╔══

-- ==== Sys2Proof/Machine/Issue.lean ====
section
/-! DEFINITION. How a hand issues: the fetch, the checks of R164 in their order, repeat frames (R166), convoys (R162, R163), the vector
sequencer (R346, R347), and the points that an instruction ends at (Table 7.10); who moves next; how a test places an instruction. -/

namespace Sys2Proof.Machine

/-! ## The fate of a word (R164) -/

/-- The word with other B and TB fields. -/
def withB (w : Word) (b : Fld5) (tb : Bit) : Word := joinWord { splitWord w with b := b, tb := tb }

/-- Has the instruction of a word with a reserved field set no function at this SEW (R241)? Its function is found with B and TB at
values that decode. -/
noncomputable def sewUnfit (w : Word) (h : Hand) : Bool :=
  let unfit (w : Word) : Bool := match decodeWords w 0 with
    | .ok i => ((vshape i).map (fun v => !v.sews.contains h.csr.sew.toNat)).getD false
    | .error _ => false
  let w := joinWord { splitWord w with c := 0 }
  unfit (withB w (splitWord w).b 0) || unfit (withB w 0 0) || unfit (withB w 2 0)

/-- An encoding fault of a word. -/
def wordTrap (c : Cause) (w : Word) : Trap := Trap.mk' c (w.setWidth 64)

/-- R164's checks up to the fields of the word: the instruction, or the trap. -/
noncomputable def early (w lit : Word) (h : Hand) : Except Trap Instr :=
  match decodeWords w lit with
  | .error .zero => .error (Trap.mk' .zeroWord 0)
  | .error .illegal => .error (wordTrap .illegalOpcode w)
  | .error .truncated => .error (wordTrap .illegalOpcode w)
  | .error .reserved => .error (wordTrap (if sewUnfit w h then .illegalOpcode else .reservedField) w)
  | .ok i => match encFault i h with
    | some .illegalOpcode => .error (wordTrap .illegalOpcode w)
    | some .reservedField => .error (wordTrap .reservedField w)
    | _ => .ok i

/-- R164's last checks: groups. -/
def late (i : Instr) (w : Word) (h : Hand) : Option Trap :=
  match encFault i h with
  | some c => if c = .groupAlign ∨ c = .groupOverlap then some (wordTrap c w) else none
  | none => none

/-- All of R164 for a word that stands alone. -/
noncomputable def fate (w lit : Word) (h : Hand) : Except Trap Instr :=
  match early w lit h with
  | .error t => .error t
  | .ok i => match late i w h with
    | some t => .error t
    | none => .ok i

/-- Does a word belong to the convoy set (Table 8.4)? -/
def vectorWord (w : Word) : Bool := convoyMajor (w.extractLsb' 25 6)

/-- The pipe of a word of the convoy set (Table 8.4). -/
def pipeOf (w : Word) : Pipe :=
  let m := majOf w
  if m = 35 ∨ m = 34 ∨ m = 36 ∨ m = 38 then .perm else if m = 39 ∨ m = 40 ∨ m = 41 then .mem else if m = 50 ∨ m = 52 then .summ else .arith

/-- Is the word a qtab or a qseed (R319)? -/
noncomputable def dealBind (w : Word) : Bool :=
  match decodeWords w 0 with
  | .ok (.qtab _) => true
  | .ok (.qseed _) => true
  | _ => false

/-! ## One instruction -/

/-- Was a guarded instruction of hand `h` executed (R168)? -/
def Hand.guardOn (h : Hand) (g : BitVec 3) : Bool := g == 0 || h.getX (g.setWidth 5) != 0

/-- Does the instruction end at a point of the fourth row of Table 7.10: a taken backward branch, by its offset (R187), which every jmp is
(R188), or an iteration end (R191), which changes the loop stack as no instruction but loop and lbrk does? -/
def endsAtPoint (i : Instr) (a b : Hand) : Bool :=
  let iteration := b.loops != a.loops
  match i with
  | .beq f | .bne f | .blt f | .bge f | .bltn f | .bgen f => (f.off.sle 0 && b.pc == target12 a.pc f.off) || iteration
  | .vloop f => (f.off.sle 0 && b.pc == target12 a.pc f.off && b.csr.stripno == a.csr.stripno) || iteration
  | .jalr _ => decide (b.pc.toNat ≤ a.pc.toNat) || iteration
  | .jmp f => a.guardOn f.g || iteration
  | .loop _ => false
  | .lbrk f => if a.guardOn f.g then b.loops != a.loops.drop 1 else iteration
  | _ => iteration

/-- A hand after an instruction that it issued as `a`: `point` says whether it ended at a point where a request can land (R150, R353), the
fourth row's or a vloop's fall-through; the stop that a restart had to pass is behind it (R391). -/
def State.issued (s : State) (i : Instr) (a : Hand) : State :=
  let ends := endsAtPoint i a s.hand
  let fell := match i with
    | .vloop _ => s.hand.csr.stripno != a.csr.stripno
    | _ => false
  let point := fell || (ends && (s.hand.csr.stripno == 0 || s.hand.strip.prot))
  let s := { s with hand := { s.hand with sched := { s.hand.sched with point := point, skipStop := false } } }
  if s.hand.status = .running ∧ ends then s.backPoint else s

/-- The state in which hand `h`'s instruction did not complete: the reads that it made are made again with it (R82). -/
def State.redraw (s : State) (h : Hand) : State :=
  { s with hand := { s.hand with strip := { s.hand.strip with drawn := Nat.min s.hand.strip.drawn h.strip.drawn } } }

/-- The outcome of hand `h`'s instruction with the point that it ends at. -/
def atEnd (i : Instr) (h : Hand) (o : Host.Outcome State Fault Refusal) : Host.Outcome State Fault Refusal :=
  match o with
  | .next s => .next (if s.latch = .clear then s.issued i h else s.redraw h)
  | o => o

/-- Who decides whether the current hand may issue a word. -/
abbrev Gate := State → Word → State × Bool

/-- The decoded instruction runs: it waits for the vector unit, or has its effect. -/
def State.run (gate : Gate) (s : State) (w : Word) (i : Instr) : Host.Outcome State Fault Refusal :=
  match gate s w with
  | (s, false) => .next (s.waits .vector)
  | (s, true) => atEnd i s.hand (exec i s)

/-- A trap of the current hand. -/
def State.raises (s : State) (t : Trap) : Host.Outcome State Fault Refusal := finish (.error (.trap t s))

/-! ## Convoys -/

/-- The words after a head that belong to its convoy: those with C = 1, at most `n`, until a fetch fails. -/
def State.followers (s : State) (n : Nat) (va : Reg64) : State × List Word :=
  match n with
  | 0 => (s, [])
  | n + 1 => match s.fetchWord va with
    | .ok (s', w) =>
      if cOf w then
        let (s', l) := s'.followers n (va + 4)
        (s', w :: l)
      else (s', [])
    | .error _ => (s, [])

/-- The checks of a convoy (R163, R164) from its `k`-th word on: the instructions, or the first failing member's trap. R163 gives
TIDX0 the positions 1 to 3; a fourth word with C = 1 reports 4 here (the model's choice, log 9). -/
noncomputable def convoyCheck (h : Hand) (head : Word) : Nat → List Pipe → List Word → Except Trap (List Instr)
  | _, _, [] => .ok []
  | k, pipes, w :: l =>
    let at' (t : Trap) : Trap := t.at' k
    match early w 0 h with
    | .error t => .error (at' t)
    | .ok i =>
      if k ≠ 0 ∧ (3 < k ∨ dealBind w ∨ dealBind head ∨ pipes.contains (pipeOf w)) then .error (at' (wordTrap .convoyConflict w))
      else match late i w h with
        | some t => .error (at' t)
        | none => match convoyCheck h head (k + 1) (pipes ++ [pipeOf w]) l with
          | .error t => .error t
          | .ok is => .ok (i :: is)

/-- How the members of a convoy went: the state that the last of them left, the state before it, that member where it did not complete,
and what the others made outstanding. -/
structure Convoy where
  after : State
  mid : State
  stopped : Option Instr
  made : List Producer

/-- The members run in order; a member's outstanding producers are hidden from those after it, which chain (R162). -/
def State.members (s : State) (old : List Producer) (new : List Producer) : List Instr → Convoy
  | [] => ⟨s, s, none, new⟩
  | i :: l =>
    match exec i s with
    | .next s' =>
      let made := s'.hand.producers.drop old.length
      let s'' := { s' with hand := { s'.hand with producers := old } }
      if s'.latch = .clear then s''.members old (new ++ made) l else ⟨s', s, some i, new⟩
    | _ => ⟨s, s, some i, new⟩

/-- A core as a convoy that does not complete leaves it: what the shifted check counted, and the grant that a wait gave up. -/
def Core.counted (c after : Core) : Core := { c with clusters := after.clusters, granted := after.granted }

╚══

**Problem requirements**. Copy every line that contains "illegalOpcode" from the listing above.

**Response area**.
  | .error .illegal => .error (wordTrap .illegalOpcode w)
  | .error .truncated => .error (wordTrap .illegalOpcode w)
  | .error .reserved => .error (wordTrap (if sewUnfit w h then .illegalOpcode else .reservedField) w)
    | some .illegalOpcode => .error (wordTrap .illegalOpcode w)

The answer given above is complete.